Scotland’s Crown Estate derives from two sources. The first is ancient rights that belong (or were asserted to belong) to the Crown by default – gold and silver, the foreshore, mussels and oysters, salmon and the seabed. The second covers conventional and more modern acquisitions of ordinary property, such as offices, farms and retail premises.

The first set of rights had always been administered in Scotland but in the 1830s control went south to London. Other Crown rights such as ownerless property and treasure trove remain administered to this day by the Crown Office, with revenues paid to the Scottish Consolidated Fund.

For most of their history, they have been administered here in Scotland and the revenue has flowed to the Scottish exchequer. They never, for example, formed part of the civil list when England’s crown revenues were surrendered in 1760. In other words, this is a distinctive, historic set of rights that belong to Scotland.

It is thus welcome that, at long last, the management of the Crown Estate has been devolved to the Scottish Parliament following the recommendations of the Smith Commission.

Despite UK Government guarantees that Smith would be implemented in full, however, legislative competence for the revenues of the Crown Estate has not been devolved.
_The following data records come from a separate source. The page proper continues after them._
-- ==== Sys2Proof/Machine/Crypto.lean ====
section
/-! DEFINITION. SHA-256 and the verification of ECDSA P-256 signatures, as the standards the manual names define them
(R518, R556: FIPS 180-4, FIPS 186-5, SEC 1). -/
namespace Sys2Proof.Machine

/-! ## SHA-256 -/

/-- The round constants of SHA-256. -/
def shaConsts : List (BitVec 32) :=
  [0x428A2F98, 0x71374491, 0xB5C0FBCF, 0xE9B5DBA5, 0x3956C25B, 0x59F111F1, 0x923F82A4, 0xAB1C5ED5,
   0xD807AA98, 0x12835B01, 0x243185BE, 0x550C7DC3, 0x72BE5D74, 0x80DEB1FE, 0x9BDC06A7, 0xC19BF174] ++
  [0xE49B69C1, 0xEFBE4786, 0x0FC19DC6, 0x240CA1CC, 0x2DE92C6F, 0x4A7484AA, 0x5CB0A9DC, 0x76F988DA,
   0x983E5152, 0xA831C66D, 0xB00327C8, 0xBF597FC7, 0xC6E00BF3, 0xD5A79147, 0x06CA6351, 0x14292967] ++
  [0x27B70A85, 0x2E1B2138, 0x4D2C6DFC, 0x53380D13, 0x650A7354, 0x766A0ABB, 0x81C2C92E, 0x92722C85,
   0xA2BFE8A1, 0xA81A664B, 0xC24B8B70, 0xC76C51A3, 0xD192E819, 0xD6990624, 0xF40E3585, 0x106AA070] ++
  [0x19A4C116, 0x1E376C08, 0x2748774C, 0x34B0BCB5, 0x391C0CB3, 0x4ED8AA4A, 0x5B9CCA4F, 0x682E6FF3,
   0x748F82EE, 0x78A5636F, 0x84C87814, 0x8CC70208, 0x90BEFFFA, 0xA4506CEB, 0xBEF9A3F7, 0xC67178F2]

/-- The initial hash value of SHA-256. -/
def shaInit : List (BitVec 32) :=
  [0x6A09E667, 0xBB67AE85, 0x3C6EF372, 0xA54FF53A, 0x510E527F, 0x9B05688C, 0x1F83D9AB, 0x5BE0CD19]

/-- The big-endian number that bytes spell. -/
def beNat (bs : List Byte) : Nat := bs.foldl (fun n b => n * 256 + b.toNat) 0

/-- The `n` big-endian bytes of a number. -/
def beBytes (n x : Nat) : List Byte := (leBytes n x).reverse

/-- The working variables a to h. -/
structure Sha where
  a : BitVec 32
  b : BitVec 32
  c : BitVec 32
  d : BitVec 32
  e : BitVec 32
  f : BitVec 32
  g : BitVec 32
  h : BitVec 32
deriving DecidableEq, Repr

/-- The working variables of eight words. -/
def Sha.of (l : List (BitVec 32)) : Sha :=
  ⟨l.getD 0 0, l.getD 1 0, l.getD 2 0, l.getD 3 0, l.getD 4 0, l.getD 5 0, l.getD 6 0, l.getD 7 0⟩

/-- The eight words of the working variables. -/
def Sha.words (s : Sha) : List (BitVec 32) := [s.a, s.b, s.c, s.d, s.e, s.f, s.g, s.h]

/-- One round with its constant and schedule word. -/
def Sha.round (s : Sha) (k w : BitVec 32) : Sha :=
  let s1 := s.e.rotateRight 6 ^^^ s.e.rotateRight 11 ^^^ s.e.rotateRight 25
  let ch := (s.e &&& s.f) ^^^ (~~~s.e &&& s.g)
  let t1 := s.h + s1 + ch + k + w
  let s0 := s.a.rotateRight 2 ^^^ s.a.rotateRight 13 ^^^ s.a.rotateRight 22
  let maj := (s.a &&& s.b) ^^^ (s.a &&& s.c) ^^^ (s.b &&& s.c)
  { a := t1 + (s0 + maj), b := s.a, c := s.b, d := s.c, e := s.d + t1, f := s.e, g := s.f, h := s.g }

/-- The next schedule word from the last 16. -/
def shaNext (w : List (BitVec 32)) : BitVec 32 :=
  let x := w.getD 1 0
  let y := w.getD 14 0
  (y.rotateRight 17 ^^^ y.rotateRight 19 ^^^ (y >>> 10)) + w.getD 9 0 +
    (x.rotateRight 7 ^^^ x.rotateRight 18 ^^^ (x >>> 3)) + w.getD 0 0

/-- The rounds of a block: `w` holds the next 16 schedule words. -/
def shaRounds : List (BitVec 32) → List (BitVec 32) → Sha → Sha
  | [], _, s => s
  | k :: ks, w, s => shaRounds ks (w.drop 1 ++ [shaNext w]) (s.round k (w.getD 0 0))

/-- The hash value after one block of 64 bytes. -/
def shaBlock (h : List (BitVec 32)) (block : List Byte) : List (BitVec 32) :=
  let w := (List.range 16).map fun i => BitVec.ofNat 32 (beNat (slice block (4 * i) 4))
  List.zipWith (· + ·) h (shaRounds shaConsts w (Sha.of h)).words

/-- The hash value after `n` blocks. -/
def shaBlocks : Nat → List Byte → List (BitVec 32) → List (BitVec 32)
  | 0, _, h => h
  | n + 1, bs, h => shaBlocks n (bs.drop 64) (shaBlock h (bs.take 64))

/-- A message padded to whole blocks. -/
def shaPad (bs : List Byte) : List Byte :=
  bs ++ [0x80] ++ List.replicate ((119 - bs.length % 64) % 64) 0 ++ beBytes 8 (8 * bs.length)

/-- The SHA-256 digest of a byte string. -/
def sha256 (bs : List Byte) : List Byte :=
  let m := shaPad bs
  (shaBlocks (m.length / 64) m shaInit).flatMap fun w => beBytes 4 w.toNat

/-! ## ECDSA over P-256 -/

namespace P256
def p : Nat := 0xFFFFFFFF00000001000000000000000000000000FFFFFFFFFFFFFFFFFFFFFFFF
def n : Nat := 0xFFFFFFFF00000000FFFFFFFFFFFFFFFFBCE6FAADA7179E84F3B9CAC2FC632551
def b : Nat := 0x5AC635D8AA3A93E7B3EBBD55769886BC651D06B0CC53B0F63BCE3C3E27D2604B
def gx : Nat := 0x6B17D1F2E12C4247F8BCE6E563A440F277037D812DEB33A0F4A13945D898C296
def gy : Nat := 0x4FE342E2FE1A7F9B8EE7EB4A7C0F9E162BCE33576B315ECECBB6406837BF51F5
end P256

/-- A point in Jacobian coordinates; z = 0 is the point at infinity. -/
structure JPoint where
  x : Nat
  y : Nat
  z : Nat
deriving DecidableEq, Repr

/-- Difference modulo p. -/
def subP (a b : Nat) : Nat := (a + (P256.p - b % P256.p)) % P256.p

/-- A point doubled. -/
def JPoint.dbl (q : JPoint) : JPoint :=
  if q.z = 0 then q
  else
    let m := P256.p
    let delta := q.z * q.z % m
    let gamma := q.y * q.y % m
    let beta := q.x * gamma % m
    let alpha := 3 * subP q.x delta * (q.x + delta) % m
    let x3 := subP (alpha * alpha) (8 * beta)
    let z3 := 2 * q.y * q.z % m
    { x := x3, y := subP (alpha * subP (4 * beta) x3) (8 * gamma * gamma), z := z3 }

/-- Two points added. -/
def JPoint.add (q r : JPoint) : JPoint :=
  if q.z = 0 then r
  else if r.z = 0 then q
  else
    let m := P256.p
    let z1 := q.z * q.z % m
    let z2 := r.z * r.z % m
    let u1 := q.x * z2 % m
    let u2 := r.x * z1 % m
    let s1 := q.y * r.z * z2 % m
    let s2 := r.y * q.z * z1 % m
    if u1 = u2 then (if s1 = s2 then q.dbl else { x := 1, y := 1, z := 0 })
    else
      let h := subP u2 u1
      let r := { r with x := subP s2 s1, z := q.z * r.z * h % m : JPoint }
      let h2 := h * h % m
      let h3 := h * h2 % m
      let v := u1 * h2 % m
      let x3 := subP (r.x * r.x) (h3 + 2 * v)
      { x := x3, y := subP (r.x * subP v x3) (s1 * h3), z := r.z }

/-- A point times a scalar below 2^256, from the top bit down. -/
def JPoint.mulBits (q : JPoint) (k : Nat) : Nat → JPoint
  | 0 => { x := 1, y := 1, z := 0 }
  | i + 1 =>
    let r := (q.mulBits (k / 2) i).dbl
    if k % 2 = 1 then r.add q else r

/-- Power modulo `m` for exponents below 2^i. -/
def powMod (m b e : Nat) : Nat → Nat
  | 0 => 1
  | i + 1 =>
    let r := powMod m b (e / 2) i
    let r := r * r % m
    if e % 2 = 1 then r * b % m else r

/-- Inverse modulo a prime. -/
def invMod (m a : Nat) : Nat := powMod m a (m - 2) 256

/-- A public key, x then y, is a point of the curve. -/
def keyValid (key : List Byte) : Bool :=
  let x := beNat (slice key 0 32)
  let y := beNat (slice key 32 32)
  x < P256.p && y < P256.p && (y * y) % P256.p = subP (x * x * x + P256.b) (3 * x)

/-- An ECDSA signature (r, s) of a digest verifies under a public key. -/
def ecdsaVerify (key digest r s : List Byte) : Bool :=
  let rn := beNat r
  let sn := beNat s
  if rn = 0 || P256.n ≤ rn || sn = 0 || P256.n ≤ sn || !keyValid key then false
  else
    let w := invMod P256.n sn
    let u1 := beNat digest * w % P256.n
    let u2 := rn * w % P256.n
    let g : JPoint := { x := P256.gx, y := P256.gy, z := 1 }
    let q : JPoint := { x := beNat (slice key 0 32), y := beNat (slice key 32 32), z := 1 }
    let t := (g.mulBits u1 256).add (q.mulBits u2 256)
    if t.z = 0 then false
    else
      let zi := invMod P256.p t.z
      t.x * (zi * zi % P256.p) % P256.p % P256.n = rn

end Sys2Proof.Machine
end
Furthermore, the devolution settlement contains constraints on how freely Parliament can exercise its new powers.

Such constraints are evident in the Scottish Crown Estate Bill which is currently making its way through Parliament.

At the beginning of the Stage One debate in December, the then justice secretary Michael Matheson declared: “For the purposes of rule 9.11 of the standing orders, I advise Parliament that Her Majesty, having been informed of the purport of the Scottish Crown Estate Bill, has consented to place her prerogative and interests, in so far as they are affected by the bill, at the disposal of the Parliament for the purposes of the bill.”
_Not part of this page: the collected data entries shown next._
/-- MEM_READ: bytes of a scratchpad or of fabric memory (R540). -/
def execMemRead (q : Req) (s : State) : Host.Outcome State Fault Refusal :=
  .next <| s.command Opc.memRead q fun s => sized q (· = 16) s fun s =>
    match s.memPlace q false with
    | .error code => .code code s
    | .ok (p, n) =>
      if silent s p n then .waits
      else
        let r := s.readNoting 64 p n
        .done r.1.1 (if Code.family r.1.1 = 0 then r.1.2 else []) r.2

/-- MEM_WRITE: bytes to a scratchpad or to fabric memory, where operation windows apply them (R328, R540). -/
def execMemWrite (q : Req) (s : State) : Host.Outcome State Fault Refusal :=
  .next <| s.command Opc.memWrite q fun s => sized q (64 ≤ ·) s fun s =>
    match s.memPlace q true with
    | .error code => .code code s
    | .ok (p, n) =>
      if silent s p n then .waits
      else let r := s.placeWrite 64 p (slice q.payload 64 n); .code r.1 r.2

/-! ## The I3C path (R565 to R567) -/

/-- An Ashpit report as an unsolicited response (R541). -/
def reportBytes (e : AshEntry) : List Byte :=
  (Kept.bytes { path := .i3c, tag := 0, smod := false, src := 0, opc := 0x80, status := 0, payload := e.bytes })

/-- What the next private read takes its bytes from: the rest of a response begun, else the oldest response that is ready,
else the oldest report (R566, R567). -/
def State.i3cNext (s : State) : List Byte × State :=
  if !s.vigil.i3cOut.isEmpty then (s.vigil.i3cOut, s)
  else
    match s.vigil.i3cReady, s.reports with
    | k :: rest, _ => (k.bytes, { s with vigil := { s.vigil with i3cReady := rest } })
    | [], e :: rest => (reportBytes e, { s with reports := rest })
    | [], [] => ([], s)

/-- I3C_RESPONSE_READ: a private read of `len` bytes takes the next bytes of a pending response, at most 1,024 (R566,
R567). -/
def execI3cResponseRead (len : Nat) (s : State) : Host.Outcome State Fault Refusal :=
  let (bs, s) := s.i3cNext
  let n := Nat.min len 1024
  .next { s with vigil := { s.vigil with i3cOut := bs.drop n, i3cReport := bs.take n } }

/-- I3C_CCC: a common command code sets the target's dynamic address or its interrupt enable; the reads of GETPID to GETMRL
change nothing (R565). -/
def execI3cCcc (c : Ccc) (s : State) : Host.Outcome State Fault Refusal :=
  let v := s.vigil
  let v : Vigil :=
    match c with
    | .enec m => if bitAt m 0 then { v with i3cIbi := true } else v
    | .disec m => if bitAt m 0 then { v with i3cIbi := false } else v
    | .rstdaa => { v with i3cAddr := none }
    | .entdaa a => if v.i3cAddr.isNone then { v with i3cAddr := some (a % 128) } else v
    | .setdasa st a => if st = 0x31 && v.i3cAddr.isNone then { v with i3cAddr := some (a % 128) } else v
    | _ => v
  .next { s with vigil := v }

end Sys2Proof.Machine
end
That the Scottish Parliament must defer to Her Majesty in order to legislate is a symbol of the arcane nature of our democracy.
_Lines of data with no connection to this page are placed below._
-- ==== Sys2Proof/Machine/Tally.lean ====
section
/-! DEFINITION. The Tally unit: counters, comparators, loads, stores and branches (R83 to R85). -/
namespace Sys2Proof.Machine

/-- A Tally counter. -/
def State.ctr (s : State) (c : CoreId) (i : Nat) : BitVec 48 := AMap.get (s.core c).ctrs 0 i

/-- A Tally counter set. -/
def State.setCtr (s : State) (c : CoreId) (i : Nat) (v : BitVec 48) : State :=
  s.setCore c { s.core c with ctrs := AMap.set (s.core c).ctrs 0 i v }

/-- A Tally comparator. -/
def State.cmpBit (s : State) (c : CoreId) (i : Nat) : Bool := AMap.get (s.core c).cmps false i

/-- A Tally comparator set. -/
def State.setCmp (s : State) (c : CoreId) (i : Nat) (v : Bool) : State :=
  s.setCore c { s.core c with cmps := AMap.set (s.core c).cmps false i v }

/-- A Tally operation: its OP, operand fields, the MOD values it takes and its effect. -/
def tally (op : Nat) (used : List (Nat × Nat)) (modOk : Nat → Bool) (body : Ctx → State → Res) : OpSpec :=
  { op := op, bad := strayBits used, modOk := modOk, notBefore := fun _ => 0, body := body }

/-- MOD must be 0 (R83). -/
def mod0 (m : Nat) : Bool := m = 0

/-- MOD is a condition of R84. -/
def modCond (m : Nat) : Bool := m < 6

/-- Cd, Ca, Cb and Kk of a Tally word (R83). -/
def fd (x : Ctx) : Nat := bits x.w 3 0
def fa (x : Ctx) : Nat := bits x.w 7 4
def fb (x : Ctx) : Nat := bits x.w 11 8
def fk (x : Ctx) : Nat := bits x.w 14 12
/-- The hearth address of LD, ST and STF. -/
def fh (x : Ctx) : Nat := bits x.w 20 4

def setiSpec : OpSpec := tally 0x00 [(3, 0), (51, 4)] mod0 fun x s =>
  .ok (Out.at (s.setCtr x.c (fd x) (BitVec.ofNat 48 (bits x.w 51 4))) x.t)

def addiSpec : OpSpec := tally 0x01 [(3, 0), (51, 4)] mod0 fun x s =>
  .ok (Out.at (s.setCtr x.c (fd x) (s.ctr x.c (fd x) + BitVec.ofNat 48 (bits x.w 51 4))) x.t)

def addSpec : OpSpec := tally 0x02 [(3, 0), (7, 4), (11, 8)] mod0 fun x s =>
  .ok (Out.at (s.setCtr x.c (fd x) (s.ctr x.c (fa x) + s.ctr x.c (fb x))) x.t)

def subSpec : OpSpec := tally 0x03 [(3, 0), (7, 4), (11, 8)] mod0 fun x s =>
  .ok (Out.at (s.setCtr x.c (fd x) (s.ctr x.c (fa x) - s.ctr x.c (fb x))) x.t)

/-- LD: the low 48 bits of the 8 bytes at h (R83, R85). -/
def ldSpec : OpSpec := tally 0x04 [(3, 0), (20, 4)] mod0 fun x s =>
  if fh x % 8 ≠ 0 then .reject Code.rejRange
  else withReads x.c x.t [(fh x, 8)] [] s fun s =>
    .ok (Out.at (s.setCtr x.c (fd x) (BitVec.ofNat 48 (s.hnat x.c (fh x) 8))) x.t)

/-- The 8 bytes that ST writes: the counter sign-extended (R83). -/
def stBytes (v : BitVec 48) : List Byte := leBytes 8 (v.signExtend 64).toNat

def stSpec : OpSpec := tally 0x05 [(3, 0), (20, 4)] mod0 fun x s =>
  if fh x % 8 ≠ 0 then .reject Code.rejRange
  else .ok { Out.at (s.hwrite x.c (fh x) (stBytes (s.ctr x.c (fd x)))) x.t with dst := [(fh x, 8)] }

/-- STF: bits [lo + w − 1 : lo] of the 8 bytes at h become Cd[w − 1 : 0] (R83, R85). -/
def stfSpec : OpSpec := tally 0x06 [(3, 0), (20, 4), (26, 21), (32, 27)] mod0 fun x s =>
  let lo := bits x.w 26 21
  let w := bits x.w 32 27 + 1
  if 48 < w || 64 < lo + w || fh x % 8 ≠ 0 then .reject Code.rejRange
  else withReads x.c x.t [(fh x, 8)] [(fh x, 8)] s fun s =>
    .ok { Out.at (s.hwrite x.c (fh x)
            (leBytes 8 (setBits (s.hnat x.c (fh x) 8) (lo + w - 1) lo (s.ctr x.c (fd x)).toNat))) x.t with
          dst := [(fh x, 8)] }

def cmpSpec : OpSpec := tally 0x07 [(7, 4), (11, 8), (14, 12)] modCond fun x s =>
  .ok (Out.at (s.setCmp x.c (fk x) (tallyCond (I.mod x.w) (s.ctr x.c (fa x)) (s.ctr x.c (fb x)))) x.t)

/-- CMPI: the 32-bit immediate is sign-extended to 48 bits (R83). -/
def cmpiSpec : OpSpec := tally 0x08 [(7, 4), (14, 12), (55, 24)] modCond fun x s =>
  .ok (Out.at (s.setCmp x.c (fk x) (tallyCond (I.mod x.w) (s.ctr x.c (fa x))
    ((BitVec.ofNat 32 (bits x.w 55 24)).signExtend 48))) x.t)

/-- SKIPK: the next n instructions are removed if the comparator holds the chosen value (R51, R83, R89, R91). -/
def skipkSpec : OpSpec := tally 0x09 [(14, 12), (21, 16)] (fun m => m < 2) fun x s =>
  let n := bits x.w 21 16
  if skipRange (s.eng x.c x.e) x.pc n then .reject Code.rejRange
  else
    .ok { Out.at s x.t with
          flow := if s.cmpBit x.c (fk x) = (I.mod x.w = 0) && n ≠ 0 then .removed (x.pc + 1 + n) else .seq }

/-- DJNZ: the counter falls by 1, and execution goes to pc unless it is then 0 (R83, R85, R89). -/
def djnzSpec : OpSpec := tally 0x0A [(3, 0), (25, 16)] mod0 fun x s =>
  let pc := bits x.w 25 16
  if s.inLoop x then .reject Code.rejFormat
  else if 767 < pc then .reject Code.rejRange
  else
    let v := s.ctr x.c (fd x) - 1
    .ok { Out.at (s.setCtr x.c (fd x) v) x.t with
          flow := if v = 0 then .seq else .removed pc }

/-- SETI: Cd = imm (R83). -/
def execSeti (c : CoreId) (s : State) : Host.Outcome State Fault Refusal := runOp c .tally setiSpec s
/-- ADDI: Cd = Cd + imm (R83). -/
def execAddi (c : CoreId) (s : State) : Host.Outcome State Fault Refusal := runOp c .tally addiSpec s
/-- ADD: Cd = Ca + Cb (R83). -/
def execAdd (c : CoreId) (s : State) : Host.Outcome State Fault Refusal := runOp c .tally addSpec s
/-- SUB: Cd = Ca − Cb (R83). -/
def execSub (c : CoreId) (s : State) : Host.Outcome State Fault Refusal := runOp c .tally subSpec s
/-- LD: a counter is loaded from the hearth (R83). -/
def execLd (c : CoreId) (s : State) : Host.Outcome State Fault Refusal := runOp c .tally ldSpec s
/-- ST: a counter is stored to the hearth (R83). -/
def execSt (c : CoreId) (s : State) : Host.Outcome State Fault Refusal := runOp c .tally stSpec s
/-- STF: a bit field of a hearth word is rewritten from a counter (R83, R85). -/
def execStf (c : CoreId) (s : State) : Host.Outcome State Fault Refusal := runOp c .tally stfSpec s
/-- CMP: a comparator takes a comparison of two counters (R83, R84). -/
def execCmp (c : CoreId) (s : State) : Host.Outcome State Fault Refusal := runOp c .tally cmpSpec s
/-- CMPI: a comparator takes a comparison with an immediate (R83, R84). -/
def execCmpi (c : CoreId) (s : State) : Host.Outcome State Fault Refusal := runOp c .tally cmpiSpec s
/-- SKIPK: a conditional skip on a comparator (R83). -/
def execSkipk (c : CoreId) (s : State) : Host.Outcome State Fault Refusal := runOp c .tally skipkSpec s
/-- DJNZ: decrement and jump if not zero (R83). -/
def execDjnz (c : CoreId) (s : State) : Host.Outcome State Fault Refusal := runOp c .tally djnzSpec s

end Sys2Proof.Machine
end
But evident, too, in the bill and in the minds of too many politicians, is the idea that the Crown Estate is some sort of coherent suite of assets which by law must be maintained as an estate in land on behalf of the Crown. I reject this assumption.

The Crown Estate is both a feudal relic and the last gasp of empire. It includes gold and silver, rights to which date back to the oldest Scottish Act on the statute book, the Royal Mines Act of 1424.

It includes the foreshore and the seabed, rights to both of which have no statutory basis. In relation to the foreshore, the Crown’s rights are, in the words of the Scottish Law Commission, merely the “predominant modern theory”.

The tiny island of Rockall, which sits around 300 miles (480 km) off Scotland’s west coast, was claimed by the Crown in 1955 in Britain’s last formal exercise of colonial power. Possession was taken in the Queen’s name by Captain O’Connell of HMS Vidal, who was given a royal warrant to seize the rock.

Crucially, Scotland now has the power to sweep away these anachronisms and in so doing free ourselves from the shackles of the 2016 devolution settlement.

Put simply, the complex arrangements for managing Scotland’s Crown Estate proposed in the bill can be done away with if we abolish the Crown rights themselves (under powers that have existed since 1999) and transfer them to other public bodies.

So, for example, the repeal of the Royal Mines Act 1424 would allow ownership of gold and silver to be transferred to Scottish Ministers. Similar arrangements could be made for the seabed. The Crown’s ownership of the foreshore could be abolished and transferred to Scotland’s local authorities.

Far from seeking to preserve the Crown Estate as some inalienable entity, we should be seeking to dismantle it, transfer the rights to more appropriate owners, wind up the body (Crown Estate Scotland) being established to manage it, and democratise a significant range of land and property that is of vital importance to communities across Scotland.